## What is expected:
Your task is to print each entry exactly as written.
*** Material supplied Section Begins ***
-- ==== Sys2Proof/Machine/ExecArith.lean ====
section
/-! DEFINITION. Commands of the alu, mul, div and shf units, and plain moves (R104, R127 to R137). -/

namespace Sys2Proof.Machine

/-- REGISTER_MOVE (R104): the issue of a bundle with a move to a port that is no trigger. -/
def execRegisterMove (dst : BitVec 10) (m : Iss) (s : State) : Host.Outcome State Fault Refusal := bundleRow dst m s

/-- ALU_T_ADD (R127). -/
def execAluTAdd (unit1 : Bool) (m : Iss) (s : State) : Host.Outcome State Fault Refusal :=
  bundleRow (if unit1 then 0x068 else 0x048) m s

/-- ALU_T_SUB (R127). -/
def execAluTSub (unit1 : Bool) (m : Iss) (s : State) : Host.Outcome State Fault Refusal :=
  bundleRow (if unit1 then 0x069 else 0x049) m s

/-- ALU_T_AND (R127). -/
def execAluTAnd (unit1 : Bool) (m : Iss) (s : State) : Host.Outcome State Fault Refusal :=
  bundleRow (if unit1 then 0x06A else 0x04A) m s

/-- ALU_T_OR (R127). -/
def execAluTOr (unit1 : Bool) (m : Iss) (s : State) : Host.Outcome State Fault Refusal :=
  bundleRow (if unit1 then 0x06B else 0x04B) m s

/-- ALU_T_XOR (R127). -/
def execAluTXor (unit1 : Bool) (m : Iss) (s : State) : Host.Outcome State Fault Refusal :=
  bundleRow (if unit1 then 0x06C else 0x04C) m s

/-- ALU_T_ANDN (R127). -/
def execAluTAndn (unit1 : Bool) (m : Iss) (s : State) : Host.Outcome State Fault Refusal :=
  bundleRow (if unit1 then 0x06D else 0x04D) m s

/-- ALU_T_NEG (R137). -/
def execAluTNeg (unit1 : Bool) (m : Iss) (s : State) : Host.Outcome State Fault Refusal :=
  bundleRow (if unit1 then 0x06E else 0x04E) m s

/-- ALU_T_MIN (R127). -/
def execAluTMin (unit1 : Bool) (m : Iss) (s : State) : Host.Outcome State Fault Refusal :=
  bundleRow (if unit1 then 0x06F else 0x04F) m s

/-- ALU_T_MAX (R127). -/
def execAluTMax (unit1 : Bool) (m : Iss) (s : State) : Host.Outcome State Fault Refusal :=
  bundleRow (if unit1 then 0x070 else 0x050) m s

/-- ALU_T_MINU (R127). -/
def execAluTMinu (unit1 : Bool) (m : Iss) (s : State) : Host.Outcome State Fault Refusal :=
  bundleRow (if unit1 then 0x071 else 0x051) m s

/-- ALU_T_MAXU (R127). -/
def execAluTMaxu (unit1 : Bool) (m : Iss) (s : State) : Host.Outcome State Fault Refusal :=
  bundleRow (if unit1 then 0x072 else 0x052) m s

/-- ALU_T_EQ (R128). -/
def execAluTEq (unit1 : Bool) (m : Iss) (s : State) : Host.Outcome State Fault Refusal :=
  bundleRow (if unit1 then 0x078 else 0x058) m s

/-- ALU_T_NE (R128). -/
def execAluTNe (unit1 : Bool) (m : Iss) (s : State) : Host.Outcome State Fault Refusal :=
  bundleRow (if unit1 then 0x079 else 0x059) m s

/-- ALU_T_LT (R128). -/
def execAluTLt (unit1 : Bool) (m : Iss) (s : State) : Host.Outcome State Fault Refusal :=
  bundleRow (if unit1 then 0x07A else 0x05A) m s

/-- ALU_T_LTU (R128). -/
def execAluTLtu (unit1 : Bool) (m : Iss) (s : State) : Host.Outcome State Fault Refusal :=
  bundleRow (if unit1 then 0x07B else 0x05B) m s

/-- ALU_T_GE (R128). -/
def execAluTGe (unit1 : Bool) (m : Iss) (s : State) : Host.Outcome State Fault Refusal :=
  bundleRow (if unit1 then 0x07C else 0x05C) m s

/-- ALU_T_GEU (R128). -/
def execAluTGeu (unit1 : Bool) (m : Iss) (s : State) : Host.Outcome State Fault Refusal :=
  bundleRow (if unit1 then 0x07D else 0x05D) m s

/-- ALU_T_TST (R128). -/
def execAluTTst (unit1 : Bool) (m : Iss) (s : State) : Host.Outcome State Fault Refusal :=
  bundleRow (if unit1 then 0x07E else 0x05E) m s

/-- ALU_T_TSTZ (R128). -/
def execAluTTstz (unit1 : Bool) (m : Iss) (s : State) : Host.Outcome State Fault Refusal :=
  bundleRow (if unit1 then 0x07F else 0x05F) m s

/-- MUL_T_MUL (R129). -/
def execMulTMul (m : Iss) (s : State) : Host.Outcome State Fault Refusal := bundleRow 0x088 m s

/-- MUL_T_MULH (R129). -/
def execMulTMulh (m : Iss) (s : State) : Host.Outcome State Fault Refusal := bundleRow 0x089 m s

/-- MUL_T_MULHU (R129). -/
def execMulTMulhu (m : Iss) (s : State) : Host.Outcome State Fault Refusal := bundleRow 0x08A m s

/-- MUL_T_MULHSU (R129). -/
def execMulTMulhsu (m : Iss) (s : State) : Host.Outcome State Fault Refusal := bundleRow 0x08B m s

/-- MUL_RESULT (R123). -/
def execMulResult (core : Nat) (s : State) : Host.Outcome State Fault Refusal := coreRow core (latResult .mul core) s

/-- DIV_T_DIVS (R130). -/
def execDivTDivs (m : Iss) (s : State) : Host.Outcome State Fault Refusal := bundleRow 0x098 m s

/-- DIV_T_DIVU (R130). -/
def execDivTDivu (m : Iss) (s : State) : Host.Outcome State Fault Refusal := bundleRow 0x099 m s

/-- DIV_RESULT (R131). -/
def execDivResult (core : Nat) (s : State) : Host.Outcome State Fault Refusal := coreRow core (npResult false core) s

/-- SHF_T_SHL (R135). -/
def execShfTShl (m : Iss) (s : State) : Host.Outcome State Fault Refusal := bundleRow 0x0A8 m s

/-- SHF_T_SHR (R135). -/
def execShfTShr (m : Iss) (s : State) : Host.Outcome State Fault Refusal := bundleRow 0x0A9 m s

/-- SHF_T_SAR (R135). -/
def execShfTSar (m : Iss) (s : State) : Host.Outcome State Fault Refusal := bundleRow 0x0AA m s

/-- SHF_T_ROL (R135). -/
def execShfTRol (m : Iss) (s : State) : Host.Outcome State Fault Refusal := bundleRow 0x0AB m s

/-- SHF_T_ROR (R135). -/
def execShfTRor (m : Iss) (s : State) : Host.Outcome State Fault Refusal := bundleRow 0x0AC m s

/-- SHF_T_EXT (R136). -/
def execShfTExt (m : Iss) (s : State) : Host.Outcome State Fault Refusal := bundleRow 0x0AD m s

/-- SHF_T_EXTS (R136). -/
def execShfTExts (m : Iss) (s : State) : Host.Outcome State Fault Refusal := bundleRow 0x0AE m s

/-- SHF_T_INS (R136). -/
def execShfTIns (m : Iss) (s : State) : Host.Outcome State Fault Refusal := bundleRow 0x0AF m s

/-- SHF_T_CLZ (R135). -/
def execShfTClz (m : Iss) (s : State) : Host.Outcome State Fault Refusal := bundleRow 0x0B0 m s

/-- SHF_T_CTZ (R135). -/
def execShfTCtz (m : Iss) (s : State) : Host.Outcome State Fault Refusal := bundleRow 0x0B1 m s

/-- SHF_T_POPC (R135). -/
def execShfTPopc (m : Iss) (s : State) : Host.Outcome State Fault Refusal := bundleRow 0x0B2 m s

/-- SHF_T_BSWAP (R135). -/
def execShfTBswap (m : Iss) (s : State) : Host.Outcome State Fault Refusal := bundleRow 0x0B3 m s

end Sys2Proof.Machine
end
*** Material supplied Section Ends ***
## Problem solution:
-- ==== Sys2Proof/Machine/ExecArith.lean ====
section
/-! DEFINITION. Commands of the alu, mul, div and shf units, and plain moves (R104, R127 to R137). -/

namespace Sys2Proof.Machine

/-- REGISTER_MOVE (R104): the issue of a bundle with a move to a port that is no trigger. -/
def execRegisterMove (dst : BitVec 10) (m : Iss) (s : State) : Host.Outcome State Fault Refusal := bundleRow dst m s

/-- ALU_T_ADD (R127). -/
def execAluTAdd (unit1 : Bool) (m : Iss) (s : State) : Host.Outcome State Fault Refusal :=
  bundleRow (if unit1 then 0x068 else 0x048) m s

/-- ALU_T_SUB (R127). -/
def execAluTSub (unit1 : Bool) (m : Iss) (s : State) : Host.Outcome State Fault Refusal :=
  bundleRow (if unit1 then 0x069 else 0x049) m s

/-- ALU_T_AND (R127). -/
def execAluTAnd (unit1 : Bool) (m : Iss) (s : State) : Host.Outcome State Fault Refusal :=
  bundleRow (if unit1 then 0x06A else 0x04A) m s

/-- ALU_T_OR (R127). -/
def execAluTOr (unit1 : Bool) (m : Iss) (s : State) : Host.Outcome State Fault Refusal :=
  bundleRow (if unit1 then 0x06B else 0x04B) m s

/-- ALU_T_XOR (R127). -/
def execAluTXor (unit1 : Bool) (m : Iss) (s : State) : Host.Outcome State Fault Refusal :=
  bundleRow (if unit1 then 0x06C else 0x04C) m s

/-- ALU_T_ANDN (R127). -/
def execAluTAndn (unit1 : Bool) (m : Iss) (s : State) : Host.Outcome State Fault Refusal :=
  bundleRow (if unit1 then 0x06D else 0x04D) m s

/-- ALU_T_NEG (R137). -/
def execAluTNeg (unit1 : Bool) (m : Iss) (s : State) : Host.Outcome State Fault Refusal :=
  bundleRow (if unit1 then 0x06E else 0x04E) m s

/-- ALU_T_MIN (R127). -/
def execAluTMin (unit1 : Bool) (m : Iss) (s : State) : Host.Outcome State Fault Refusal :=
  bundleRow (if unit1 then 0x06F else 0x04F) m s

/-- ALU_T_MAX (R127). -/
def execAluTMax (unit1 : Bool) (m : Iss) (s : State) : Host.Outcome State Fault Refusal :=
  bundleRow (if unit1 then 0x070 else 0x050) m s

/-- ALU_T_MINU (R127). -/
def execAluTMinu (unit1 : Bool) (m : Iss) (s : State) : Host.Outcome State Fault Refusal :=
  bundleRow (if unit1 then 0x071 else 0x051) m s

/-- ALU_T_MAXU (R127). -/
def execAluTMaxu (unit1 : Bool) (m : Iss) (s : State) : Host.Outcome State Fault Refusal :=
  bundleRow (if unit1 then 0x072 else 0x052) m s

/-- ALU_T_EQ (R128). -/
def execAluTEq (unit1 : Bool) (m : Iss) (s : State) : Host.Outcome State Fault Refusal :=
  bundleRow (if unit1 then 0x078 else 0x058) m s

/-- ALU_T_NE (R128). -/
def execAluTNe (unit1 : Bool) (m : Iss) (s : State) : Host.Outcome State Fault Refusal :=
  bundleRow (if unit1 then 0x079 else 0x059) m s

/-- ALU_T_LT (R128). -/
def execAluTLt (unit1 : Bool) (m : Iss) (s : State) : Host.Outcome State Fault Refusal :=
  bundleRow (if unit1 then 0x07A else 0x05A) m s

/-- ALU_T_LTU (R128). -/
def execAluTLtu (unit1 : Bool) (m : Iss) (s : State) : Host.Outcome State Fault Refusal :=
  bundleRow (if unit1 then 0x07B else 0x05B) m s

/-- ALU_T_GE (R128). -/
def execAluTGe (unit1 : Bool) (m : Iss) (s : State) : Host.Outcome State Fault Refusal :=
  bundleRow (if unit1 then 0x07C else 0x05C) m s

/-- ALU_T_GEU (R128). -/
def execAluTGeu (unit1 : Bool) (m : Iss) (s : State) : Host.Outcome State Fault Refusal :=
  bundleRow (if unit1 then 0x07D else 0x05D) m s

/-- ALU_T_TST (R128). -/
def execAluTTst (unit1 : Bool) (m : Iss) (s : State) : Host.Outcome State Fault Refusal :=
  bundleRow (if unit1 then 0x07E else 0x05E) m s

/-- ALU_T_TSTZ (R128). -/
def execAluTTstz (unit1 : Bool) (m : Iss) (s : State) : Host.Outcome State Fault Refusal :=
  bundleRow (if unit1 then 0x07F else 0x05F) m s

/-- MUL_T_MUL (R129). -/
def execMulTMul (m : Iss) (s : State) : Host.Outcome State Fault Refusal := bundleRow 0x088 m s

/-- MUL_T_MULH (R129). -/
def execMulTMulh (m : Iss) (s : State) : Host.Outcome State Fault Refusal := bundleRow 0x089 m s

/-- MUL_T_MULHU (R129). -/
def execMulTMulhu (m : Iss) (s : State) : Host.Outcome State Fault Refusal := bundleRow 0x08A m s

/-- MUL_T_MULHSU (R129). -/
def execMulTMulhsu (m : Iss) (s : State) : Host.Outcome State Fault Refusal := bundleRow 0x08B m s

/-- MUL_RESULT (R123). -/
def execMulResult (core : Nat) (s : State) : Host.Outcome State Fault Refusal := coreRow core (latResult .mul core) s

/-- DIV_T_DIVS (R130). -/
def execDivTDivs (m : Iss) (s : State) : Host.Outcome State Fault Refusal := bundleRow 0x098 m s

/-- DIV_T_DIVU (R130). -/
def execDivTDivu (m : Iss) (s : State) : Host.Outcome State Fault Refusal := bundleRow 0x099 m s

/-- DIV_RESULT (R131). -/
def execDivResult (core : Nat) (s : State) : Host.Outcome State Fault Refusal := coreRow core (npResult false core) s

/-- SHF_T_SHL (R135). -/
def execShfTShl (m : Iss) (s : State) : Host.Outcome State Fault Refusal := bundleRow 0x0A8 m s

/-- SHF_T_SHR (R135). -/
def execShfTShr (m : Iss) (s : State) : Host.Outcome State Fault Refusal := bundleRow 0x0A9 m s

/-- SHF_T_SAR (R135). -/
def execShfTSar (m : Iss) (s : State) : Host.Outcome State Fault Refusal := bundleRow 0x0AA m s

/-- SHF_T_ROL (R135). -/
def execShfTRol (m : Iss) (s : State) : Host.Outcome State Fault Refusal := bundleRow 0x0AB m s

/-- SHF_T_ROR (R135). -/
def execShfTRor (m : Iss) (s : State) : Host.Outcome State Fault Refusal := bundleRow 0x0AC m s

/-- SHF_T_EXT (R136). -/
def execShfTExt (m : Iss) (s : State) : Host.Outcome State Fault Refusal := bundleRow 0x0AD m s

/-- SHF_T_EXTS (R136). -/
def execShfTExts (m : Iss) (s : State) : Host.Outcome State Fault Refusal := bundleRow 0x0AE m s

/-- SHF_T_INS (R136). -/
def execShfTIns (m : Iss) (s : State) : Host.Outcome State Fault Refusal := bundleRow 0x0AF m s

/-- SHF_T_CLZ (R135). -/
def execShfTClz (m : Iss) (s : State) : Host.Outcome State Fault Refusal := bundleRow 0x0B0 m s

/-- SHF_T_CTZ (R135). -/
def execShfTCtz (m : Iss) (s : State) : Host.Outcome State Fault Refusal := bundleRow 0x0B1 m s

/-- SHF_T_POPC (R135). -/
def execShfTPopc (m : Iss) (s : State) : Host.Outcome State Fault Refusal := bundleRow 0x0B2 m s

/-- SHF_T_BSWAP (R135). -/
def execShfTBswap (m : Iss) (s : State) : Host.Outcome State Fault Refusal := bundleRow 0x0B3 m s

end Sys2Proof.Machine
end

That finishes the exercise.